New cybersecurity threats could create some holiday havoc. Dangers include malware targeting industrial facilities and core infrastructures and a Trojan snatching usernames and passwords from Excel spreadsheets.
Hackers employing a new form of malware called Triton shutdown a critical infrastructure firm in the Middle East, according to Cybersecurity researchers from FireEye's Mandiant.
It is one of malware families known developed specifically to attack industrial processes and core infrastructure. Creighton Magid, a partner at the international law firm Dorsey & Whitney, who specializes in product liability and cybersecurity and worked extensively with the Consumer Product Safety Commission said discovery should put industries and IT professionals on high alert.
“Triton appears to be the latest generation of malware targeting industrial control systems for the purpose of disrupting or destroying an industrial process, rather than for stealing data,” Magid said. He added, the first two were Stuxnet – used to destroy nuclear enrichment centrifuges in Iran – and Industroyer – which attacked Ukrainian power facilities.
“Triton appears to work by reprogramming the controllers of a Safety Instrumented System, a control system that monitors, through sensors and actuators, a physical process. By taking control of the SIS, a bad actor can either shut down an industrial process by tricking the SIS into erroneously thinking something is wrong with the industrial process, or can damage or destroy an industrial process by causing the industrial process to operate in an unsafe way without triggering a shutdown or warning,” Magid said. The malware could cause both economic and catastrophic damage Magid warned.

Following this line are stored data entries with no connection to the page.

-- ==== Sys2Proof/Machine/Ledger.lean ====
section
/-! DEFINITION. The ledger head and the fault stack: notices, reports, faults, the watchdog and the end of a quiesce (R459 to
R473). -/
namespace Sys2Proof.Machine

/-- COMPLETION_NOTICE (R30, R459, R465). DESIGN CHOICE (notes/assumptions/11.md). -/
def execCompletionNotice (item : ItemId) (block : BitVec 8) (s : State) : Out :=
  .next (if s.alive then s.complete item block.toNat else s)

/-- Informational codes (R457). -/
def isInformational (reason : Nat) : Bool := [0x07, 0x08, 0x09, 0x0A, 0x0B, 0x0C, 0x10].contains reason

/-- TERMINAL_REPORT (R26, R30, R457, R459 to R461): a terminal code ends the item or meets its held record; an informational one
is pushed; other codes are never written. DESIGN CHOICE (notes/assumptions/11.md). -/
def execTerminalReport (item : ItemId) (reason stage : BitVec 8) (flags : BitVec 16) (s : State) : Out :=
  .next (if !s.alive then s
    else if reasonRank reason.toNat < 14 then s.report item reason.toNat stage.toNat flags.toNat
    else if isInformational reason.toNat then s.inform item reason.toNat stage.toNat flags.toNat
    else s)

/-- COALESCE_EXPIRE (R460, R462): held records whose hold has ended are pushed. -/
def execCoalesceExpire (s : State) : Out := .next s.pushHeld

/-! ## Faults (R466 to R469, R473) -/

/-- FAULT_RAISE (R466, R468, R469, R472). -/
def execFaultRaise (off bit sev block : Nat) (s : State) : Out := .next (if s.alive then s.raise off bit sev block else s)

/-- Keeper has handled an entry (R467): below severity 2 it retires; else it is held with FAULT_N asserted and an alarm, and
severity 3 quiesces. -/
def State.faultHandled (s : State) (e : FaultEntry) : State :=
  let s := s.bump R.lgCntCount 5
  if e.sev < 2 then (s.retireFault e.slot).takeFault
  else
    let s := (s.modLg fun l => { l with faults := setFaultState l.faults e.slot 3 }).vector 3
    let s := (s.setFaultN s.faultNShould).alarm "FLT" e.sev
    let s := if e.sev = 3 then s.quiesce 3 0x14 0x100 else s
    s.takeFault

/-- FAULT_HANDLE (R79, R436, R443, R467, R468): the entry in hand has been handled, and Keeper takes the next. -/
def execFaultHandle (s : State) : Out :=
  .next (match s.lg.faults.find? (·.state = 2) with
    | some e => s.faultHandled e
    | none => s)

/-- Held severity-2 entries that a mask names retire (R467, R473), and FAULT_N follows (R474). -/
def State.ackFaults (s : State) (mask : Nat) : State :=
  let l := (s.lg.faults.filter fun e => e.state == 3 && e.sev == 2 && bitAt mask e.slot).map (·.slot)
  let s := l.foldl State.retireFault s
  if l.isEmpty then s else s.setFaultN s.faultNShould

/-- LG_FAULT_ACK (R467, R473, R474). -/
def execLgFaultAck (mask : BitVec 8) (s : State) : Out :=
  .next (if s.alive then (s.setCmd R.lgFaultAckAck 0 mask.toNat).ackFaults mask.toNat else s)

/-! ## The watchdog and the quiesce (R470 to R472) -/

/-- The first covered item that is older than LIMIT_MS × P_guard (R470). -/
def State.tooOld (s : State) : Option ItemId :=
  (s.lg.items.find? fun e => s.wdCovers (streamOf e.1) && decide (s.scaled (1000000 * s.reg R.lgWdLimitMs) < s.devtime - e.2)).map
    (·.1)

/-- WATCHDOG (R470 to R472): the stream is recorded, the device quiesces, and a severity-2 fault enters the stack where a slot
holds no live entry. DESIGN CHOICE (notes/assumptions/16.md). DESIGN CHOICE (notes/assumptions/23.md). -/
def execWatchdog (s : State) : Out :=
  .next (if s.inRun && s.flag R.lgWdEn && !s.quiesced then
    match s.tooOld with
    | some i =>
      let st := streamOf i
      let s := (s.setReg R.lgWdStream st).bump R.lgCntCount 7
      (s.quiesce 2 0x14 st).raise 0xF80008 16 2 0x0E
    | none => s
  else s)

/-- QUIESCE_DONE (R108, R223, R471, R472): the reports are finished. After a storm or the watchdog Keeper enters GESSO code 6 or
7; after a severity-3 fault the device stays as it is. DESIGN CHOICE (notes/assumptions/23.md). -/
def execQuiesceDone (s : State) : Out :=
  .next (if !(s.flag R.lgStatusQuiescing) then s
    else
      let c := s.reg R.lgStatusCause
      if c = 3 then (s.disarm .quiesce).setReg R.lgStatusQuiescing 0
      else if s.due .quiesce then
        (((s.disarm .quiesce).setReg R.lgStatusQuiescing 0).enterGesso (if c = 1 then 6 else 7)).fetchAll
      else s)

end Sys2Proof.Machine
end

“The emergence of Triton underscores the need for factories and utilities to evaluate their cyber vulnerabilities and to rethink their control and cyberdefense strategies. The laggards are going to face huge financial risks, not only from the event itself, but also from liability to shareholders, customers and others,” Magid says.
Redwood City, Calif.-based Lastline uncovered a new attack vector launched through Microsoft Excel spreadsheets, and recently expanded into other Office applications. The challenge is not only the novel technique used but also the difficulty in detecting it in its early stages. Lastline suggested in a blog post, “When Scriptlets Attack,” too often companies, due to lack of malware behavior analysis, dismiss alerts as false positives, losing precious time during which the malware is busy stealing credentials.
In its blog Lastline Labs described the new infection method in Microsoft Excel spreadsheets first seen Nov. 29 with only three tools detected it as malicious. “With such a low detection rate of this method of attack, many organizations would be at the mercy of the scriptlets payload. Indeed, with only three detections, many would consider the original Excel infection vector to be a false positive and do no further investigation or remediation of this attack.” The payload delivered by the Excel scriptlet is Loki, a notorious credential stealer malware tuned to focus on exfiltrating usernames and passwords.
This creates a double threat Lastline blogger Andy Norton, Director of Threat Intelligence, revealed. Firstly, the low detection rate of the infection vector leans people towards a false positive verdict. And secondly, even if they discovered the main payload, often teams often incorrectly implement mitigation of the Loki threat. “This leaves the victimized organization open to a secondary malware-less attack when the exfiltrated credentials are used by subsequent threat actors to gain unauthorized access and then try to move around inside the network.”
Lastline found an infected client with a malicious Excel spreadsheet that communicated with a domain and installed a generic Trojan. Subsequently it detected the Trojan and reimaged the client system. Further studying of logs found the generic Trojan made some callbacks to a command and control server, but because they detected no lateral movement they decided to close the incident.